Текст книги "Крик души (СИ)"
Автор книги: Екатерина Владимирова
сообщить о нарушении
Текущая страница: 12 (всего у книги 34 страниц)
Глава 10
Это было необычное и трудное во всех смыслах лето. Даша привыкала к новой обстановке, Олег делал всё для того, чтобы она привыкла, а Антон… Он просто игнорировал присутствие девочки в их доме. Как и раньше. Только теперь вообще не разговаривал с ней, делая вид, что не замечает ее.
Его решение поехать на обучение в Лондон, было встречено негодованием Тамары Ивановны, которая, заливаясь слезами и вытирая их платочком, причитала и упрашивала его остаться в Москве.

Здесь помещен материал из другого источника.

/-! ### Issue -/

/-- With every test passed, issue is the effect. -/
theorem issue_ready {i : Instr} {s : State} {x : Crew} (h : Ready i s x) {own : Iss → Option Nat} (ho : own (issOf i s x) = none)
    (eff : Iss → State → Effect) :
    issue i own eff s = match eff (issOf i s x) (issued i s x) with
      | .done t => afterYield t s.cur i.hdr.yield
      | .trap t => takeTrap (useLines s s.cur x i) s.cur t x.ctl.pc
      | .wait w => toWaiting (useLines s s.cur x i) s.cur w
      | .walks l wr => toWalks (useLines s s.cur x i) s.cur l wr
      | .trapAfter f t => takeTrap (f (useLines s s.cur x i)) s.cur t x.ctl.pc := by
  obtain ⟨⟨hc, ha, hb, hw, hr, hd, hl⟩, hg, ho'⟩ := h
  have hrc := useLines_clean hl
  have e1 : dynReason x i (dstRegs i) (own ⟨s.cur, x, i.hdr, x.ctl.pc, dstRegs i⟩) = none := by
    have ho : own ⟨s.cur, x, i.hdr, x.ctl.pc, dstRegs i⟩ = none := ho
    simp [dynReason, ho, hr, hd]
  have e2 : (Instr.ordered i && !(orderingOps (useLines s s.cur x i) s.cur).isEmpty) = false := by
    obtain ⟨rc, hrc⟩ := hrc
    rw [hrc, orderingOps_updCore]
    cases hi : Instr.ordered i with
    | false => rfl
    | true => simp [ho' hi]
  unfold issue
  simp only [hc, ha, hb, hw, ne_eq, not_true_eq_false, if_false, List.contains_nil, List.filter_false, List.filterMap_nil, commitTags, e1,
    missing_clean hl, Bool.not_true, badLines_clean hl, hg, e2, Bool.false_eq_true]
  rfl

/-! ### What is left alone -/

theorem tileKept.refl (c : Nat) (a : Option Tile) : tileKept c a a := .inl rfl

theorem tileKept.trans {c : Nat} {a b d : Option Tile} (h : tileKept c a b) (h' : tileKept c b d) : tileKept c a d := by
  rcases h with rfl | ⟨e, rfl, he, rfl⟩
  · exact h'
  · rcases h' with rfl | ⟨e', h1, h2, rfl⟩
    · exact .inr ⟨e, rfl, he, rfl⟩
    · simp only [Option.some.injEq] at h1
      subst h1
      exact .inr ⟨e, rfl, he, rfl⟩

theorem Elsewhere.refl (c : Nat) (s : State) : Elsewhere c s s :=
  ⟨rfl, fun _ => rfl, fun _ _ => rfl, fun _ => rfl, fun _ _ => tileKept.refl _ _⟩

theorem Elsewhere.trans {c : Nat} {s t u : State} (h : Elsewhere c s t) (h' : Elsewhere c t u) : Elsewhere c s u where
  tables := by
    have e : ({ u with crews := s.crews, cores := s.cores } : State) =
        { ({ u with crews := t.crews, cores := t.cores } : State) with crews := s.crews, cores := s.cores } := rfl
    rw [e, h'.tables, h.tables]
  memory a := (h'.memory a).trans (h.memory a)
  crews d hd := (h'.crews d hd).trans (h.crews d hd)
  cores g := by
    have e : ({ u.core g with scheds := (s.core g).scheds, rc := (s.core g).rc, tiles := (s.core g).tiles } : Core) =
        { ({ u.core g with scheds := (t.core g).scheds, rc := (t.core g).rc, tiles := (t.core g).tiles } : Core) with
          scheds := (s.core g).scheds, rc := (s.core g).rc, tiles := (s.core g).tiles } := rfl
    rw [e, h'.cores, h.cores]
  tiles g n := (h.tiles g n).trans (h'.tiles g n)

/-- The fields that every such change leaves: the timebase, operations, names, memory and the tables of launches and contexts. -/
theorem Elsewhere.fields {c : Nat} {s t : State} (h : Elsewhere c s t) :
    t.now = s.now ∧ t.ops = s.ops ∧ t.nextId = s.nextId ∧ t.mem = s.mem ∧ t.cur = s.cur ∧ t.free = s.free ∧ t.ctxs = s.ctxs ∧
      t.launches = s.launches ∧ t.groups = s.groups ∧ t.convoys = s.convoys ∧ t.queues = s.queues ∧ t.walks = s.walks ∧ t.dies = s.dies := by
  have e := h.tables
  refine ⟨?_, ?_, ?_, ?_, ?_, ?_, ?_, ?_, ?_, ?_, ?_, ?_, ?_⟩ <;> rw [← e]

theorem elsewhere_updCrew (s : State) (c : Nat) (f : Crew → Crew) : Elsewhere c s (s.updCrew c f) where
  tables := by
    unfold State.updCrew
    split <;> rfl
  memory a := by simp
  crews d hd := by simp [hd]
  cores g := by simp
  tiles g n := by simp [State.tile?, tileKept.refl]

/-- A change of one core that keeps everything but its sets, its register cache and the states of tiles. -/
theorem elsewhere_updCore (s : State) (c g : Nat) (f : Core → Core)
    (hf : { f (s.core g) with scheds := (s.core g).scheds, rc := (s.core g).rc, tiles := (s.core g).tiles } = s.core g)
    (ht : ∀ n, tileKept c ((s.core g).tiles.find? n) ((f (s.core g)).tiles.find? n)) : Elsewhere c s (s.updCore g f) where
  tables := rfl
  memory a := rfl
  crews d hd := rfl
  cores h := by
    rw [State.core_updCore]
    split
    · next e => subst e; exact hf
    · rfl
  tiles h n := by
    unfold State.tile?
    rw [State.core_updCore]
    split
    · next e => subst e; exact ht n
    · exact tileKept.refl _ _

theorem elsewhere_updSched (s : State) (c g t : Nat) (f : Sched → Sched) : Elsewhere c s (s.updSched g t f) :=
  elsewhere_updCore s c g _ rfl fun _ => tileKept.refl _ _

theorem elsewhere_stale (s : State) (c : Nat) (l : List Nat) (ex : Option Nat) : Elsewhere c s (staleTiles s c l ex) := by
  unfold staleTiles
  split
  · exact Elsewhere.refl _ _
  · refine elsewhere_updCore s c _ _ rfl fun n => ?_
    have e := SMap.find?_map (s.core ‹Crew›.seat.core).tiles (fun k (t : Tile) =>
      if t.space = 2 ∧ t.crew = some c ∧ ex ≠ some k ∧ (t.state = .valid ∨ t.state = .suspect) ∧ (t.runRegs.any fun r => l.contains r) = true then
        { t with state := .stale } else t) n
    have e2 : ((s.core ‹Crew›.seat.core).tiles.map fun (e : Nat × Tile) =>
        if e.2.space = 2 ∧ e.2.crew = some c ∧ ex ≠ some e.1 ∧ (e.2.state = .valid ∨ e.2.state = .suspect) ∧
          (e.2.runRegs.any fun r => l.contains r) = true then (e.1, { e.2 with state := .stale }) else e) =
        (s.core ‹Crew›.seat.core).tiles.map fun (e : Nat × Tile) => (e.1, (fun k (t : Tile) =>
          if t.space = 2 ∧ t.crew = some c ∧ ex ≠ some k ∧ (t.state = .valid ∨ t.state = .suspect) ∧ (t.runRegs.any fun r => l.contains r) = true
            then { t with state := .stale } else t) e.1 e.2) := by
      refine List.map_congr_left fun e _ => ?_
      dsimp only
      split <;> rfl
    show tileKept c _ (SMap.find? (List.map _ _) n)
    rw [e2, e]
    cases (s.core ‹Crew›.seat.core).tiles.find? n with
    | none => exact tileKept.refl _ _
    | some t =>
      simp only [Option.map_some]
      split
      · next h => exact .inr ⟨t, rfl, h.2.1, rfl⟩
      · exact tileKept.refl _ _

Не совершать глупостей, не принимать поспешных решений, о которых он потом будет жалеть, понять и смириться.
Но Антон был непреклонен, и уже никто не смог бы убедить его остаться. Наверное, даже сам отец.
Слишком многое стало понятным после памятного их разговора с отцом. Слишком четко он осознал не прописную истину, которую пытался втолковать ему Олег. Даша останется в их доме, что бы ни произошло. А с ней он смириться не мог. Принять ее не мог. И знал, что и в будущем – тоже не сможет.
Поэтому и сделал единственно верный шаг в данной ситуации, – он решил уехать.
Он искренне верил, что так будет лучше. Для всех. Для него, для отца, для его подопечной…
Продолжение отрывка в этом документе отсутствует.